Она взглянула в зеркало, обработала замеченный на носу прыщик.
– Этот ужасный человек Джеффи все время жалуется, что в парике он похож на «сумасшедшего». Он и должен быть безумцем. Так чего же он хочет? Выглядеть, как Берримор? Наверно! Ты знаешь, он ненавидит Джо. Он ведет себя на площадке неслыханно. Все время говорит, что он из «театра»! Пусть едет в свой Нью-Йорк и сидит там. Актеришка!
Она села на унитаз, достала мозольную подушечку и помассажировала покрасневший мизинец на ноге.
– Такие прекрасные туфли мы сделали. И все зря! Под столом их никто никогда не увидит. Даже когда я встаю, все равно можно ли что-нибудь увидеть под этим ужасным костюмом? Ничего не видно, кроме жемчуга. Трэвис совсем спятил с этим жемчугом! Не знаю, почему я это позволила. Я похожа на Мэй Уэст в тиаре а la королевская! Радость моя, подай мне еще одну мозольную штучку. В парижских туфлях я такого никогда не испытываю. Почему в Америке никак не научатся делать обувь?
Она выключила свет. Мы вышли из ванной, и она забралась в постель, но вместо того, чтобы лечь, подложила подушки под спину и села. Что означало желание говорить. Мне не разрешалось сидеть на маминой кровати, когда она там находилась, поэтому я принесла стул и села слушать.
– Реквизитор – как его?.. Неважно. Тоже сошел с ума – наверно, друг Трэвиса – с этой муляжной едой. Ты бы видела! Хватило бы на двести человек, а сколько нас за этим нескончаемым столом – пятьдесят? Ты не можешь себе представить! Лоснящиеся от краски свиные головы! Поросята целиком, а из фазаньих задов торчат целые кусты оранжево-коричневых перьев! Бесконечные блюда с раскрашенной едой!
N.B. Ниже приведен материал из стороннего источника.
/-- The counters and histograms of the Annals, by record and granule (16 Table 16.8). -/
inductive AnnalsKey where
  | corrected (stack : Nat) (region : Nat)
  | uncorrectableStack (stack : Nat)
  | uncorrectableVault (vault : Nat)
  | laneMismatch (core : Nat) (lane : Nat)
  | windowReplay (core : Nat)
  | checksumReplay (core : Nat)
  | checksumFail (core : Nat)
  | lockstepDivergence (pair : Nat)
  | sparesCore (core : Nat)
  | sparesVault (vault : Nat)
  | sparesStack (stack : Nat)
  | sparesLink (port : Nat)
  | retrain (port : Nat)
  | thermal (die : Nat) (bin : Nat)
  | droop (die : Nat) (bin : Nat)
  deriving DecidableEq, Repr

/-- The header of a response to an Itrus request: the connection, the request's number, the class, whether STATUS is 0, and LENGTH
in bytes (17 R418). Another STATUS names a refusal, with no code that the spec gives. -/
structure ItrusReply where
  conn : Nat
  number : Word
  cls : Nat
  success : Bool
  length : Nat
  deriving DecidableEq, Repr

/-- The management core as the spec shows it; `loader` is the application cores' loader that it has been given, `vendorKey` the key in the ROM, `operatorKey` the key in
the SRAM store, `replies` the headers of the responses sent; `response` is the body of the last Itrus response with STATUS 0, none after a
refusal (16 R409, R410; 17 R418 to R423). `stage`: 0 off, 1 ROM waits for an image, 2
Umante runs, 3 the application cores run. -/
structure Mgmt where
  stage : Nat
  version : Nat
  log : List (BitVec 256)
  fuse : Nat
  keyIndex : Nat
  conns : List (Nat × Bool)
  nextConn : Nat
  powerCap : Nat
  clock : Nat
  annals : List (AnnalsKey × Nat)
  machineChecks : List MachineCheck
  reports : List Word
  response : Option (List Word)
  loader : Option FirmwareImage
  vendorKey : BitVec 512
  operatorKey : BitVec 512
  replies : List ItrusReply
  deriving DecidableEq, Repr

def Mgmt.reset : Mgmt :=
  { stage := 0, version := 0, log := [], fuse := 0, keyIndex := 0, conns := [], nextConn := 0, powerCap := 3000,
    clock := 4000, annals := [], machineChecks := [], reports := [], response := none, loader := none,
    vendorKey := Config.vendorKey, operatorKey := Config.operatorKey, replies := [] }

/-- The scheduling state of Umante and Horizon (14 R335, R338 to R349; 15 R379, R380; 17 R413, R414). `records`
holds the launch records of completed launches (13 R332), `controls` the
`dbgctl` and `dbgpc` that a debugger set for a unit, by launch and unit (16 R395). -/
structure Sched where
  entries : Tab Entry
  fresh : Nat
  freed : List Nat
  launches : List Launch
  records : List Launch
  ages : Nat
  suspended : List Suspended
  queues : Tab Queue
  reading : Bool
  requests : List PageRequest
  nextRequest : Nat
  stale : Nat
  counterArg : Tab (Option Word)
  counterResult : Tab Word
  hostReply : Tab (Option Word)
  interrupts : List (Nat × Nat)
  lostBlocks : List Nat
  controls : List ((Nat × Nat) × Word × Word)
  deriving DecidableEq, Repr

def Sched.reset : Sched :=
  { entries := [], fresh := 0, freed := [], launches := [], records := [], ages := 0, suspended := [], queues := [],
    reading := true, requests := [], nextRequest := 1, stale := 0, counterArg := [], counterResult := [], hostReply := [],
    interrupts := [], lostBlocks := [], controls := [] }

/-- A write of an Almanac byte that is not covered yet: `ident` is shared by the bytes of one single-copy atomic write, `lid`
and `unit` name the unit that made it (12 R293; 13 R315, R316). -/
structure AlmanacWrite where
  ident : Nat
  lid : Nat
  unit : Nat
  value : Byte
  deriving DecidableEq, Repr

/-- The values that an Almanac byte may take at a compute-die reset: the last covered value, then the writes since (13 R315,
R316). -/
structure Unsettled where
  covered : Byte
  writes : List AlmanacWrite
  deriving DecidableEq, Repr

/-- What an image means beyond its bytes, by context and image address (log 9): the `cstat` of part C, and of the stash the
trapped member of a convoy with the members left from it on, which of its windows members of that convoy opened, and the registers
of each window that a later result has reached; of part T the k-steps of its queued commands. -/
structure ImageSide where
  ctx : Nat
  base : Nat
  cstat : Word
  run : Option (Word × Nat)
  conv : List Bool
  holes : List (List Nat)
  ksteps : List Nat
  deriving DecidableEq, Repr

/-- The package-wide remainder: links, holds, poison, unreachable packages, dies (03 R72; 06 R156; 13 R314; 16 R408, R409;
17 R415, R422). `poison` lists (line, copy) of the lines that hold an uncorrectable error; `sides`
what images mean beyond their bytes (log 9); `spareLanes` the ports whose spare lane is in use; `podSize` is the number of packages
of the pod, which no step changes. -/
structure Pkg where
  holds : List (Nat × Nat)
  poison : List (Nat × Nat)
  unreachable : List Nat
  badLanes : List (Nat × Nat)
  spareRows : List (Nat × Nat)
  spareLanes : List Nat
  diesOff : List Nat
  basesFailed : List Nat
  nextCopy : Nat
  nextWrite : Nat
  remoteReply : List Byte
  sides : List ImageSide
  unsettled : Tab Unsettled
  podSize : Nat
  deriving DecidableEq, Repr

def Pkg.reset : Pkg :=
  { holds := [], poison := [], unreachable := [], badLanes := [], spareRows := [], spareLanes := [], diesOff := [],
    basesFailed := [], nextCopy := 0, nextWrite := 0, remoteReply := [], sides := [], unsettled := [], podSize := Config.podSize }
Бесконечная сцена! Все тянется и тянется… Радость моя, подай мне пилку для ногтей.
Я сходила в ванную и принесла ее любимую пилку – ту, которой она пользовалась в «Марокко».
– Почему это у меня ногти не растут? Как у Кроуфорд. У нее просто когти ястребиные! – Она засмеялась.
– Этому красавчику, сыну Фэрбенкса, наверно, так нравится. Говорю тебе, сцена банкета будет очень занудной, как бы там Джо ни резал ее при монтаже. Он на меня сегодня разозлился. Он освободил площадку и сказал: «Мисс Дитрих сейчас будет плакать?» Но я не заплакала – ты же знаешь, что со мной бывает, когда он кричит, – у меня просто сжимается под ложечкой. Он иногда ведет себя, как какой-нибудь простолюдин, несмотря на всю свою гениальность. Все терпеть его не могут и хотят уйти из фильма, поэтому мне приходится держаться так, будто это никак невозможно. А расползающаяся от жары склеенная картонная еда, а этот браслет! Ты еще не видела браслет! Трэвис думал скрыть под ним полноту моей руки и сделал его от запястья до локтя! Из жемчуга! Уму непостижимо! И он есть в первом кадре, так что ничего не поделаешь, снимать нельзя! Повторяю, эта сцена чудовищна! Детка, поставь будильник на четыре тридцать. Я хочу успеть поймать Джо утром прежде, чем он пойдет на площадку.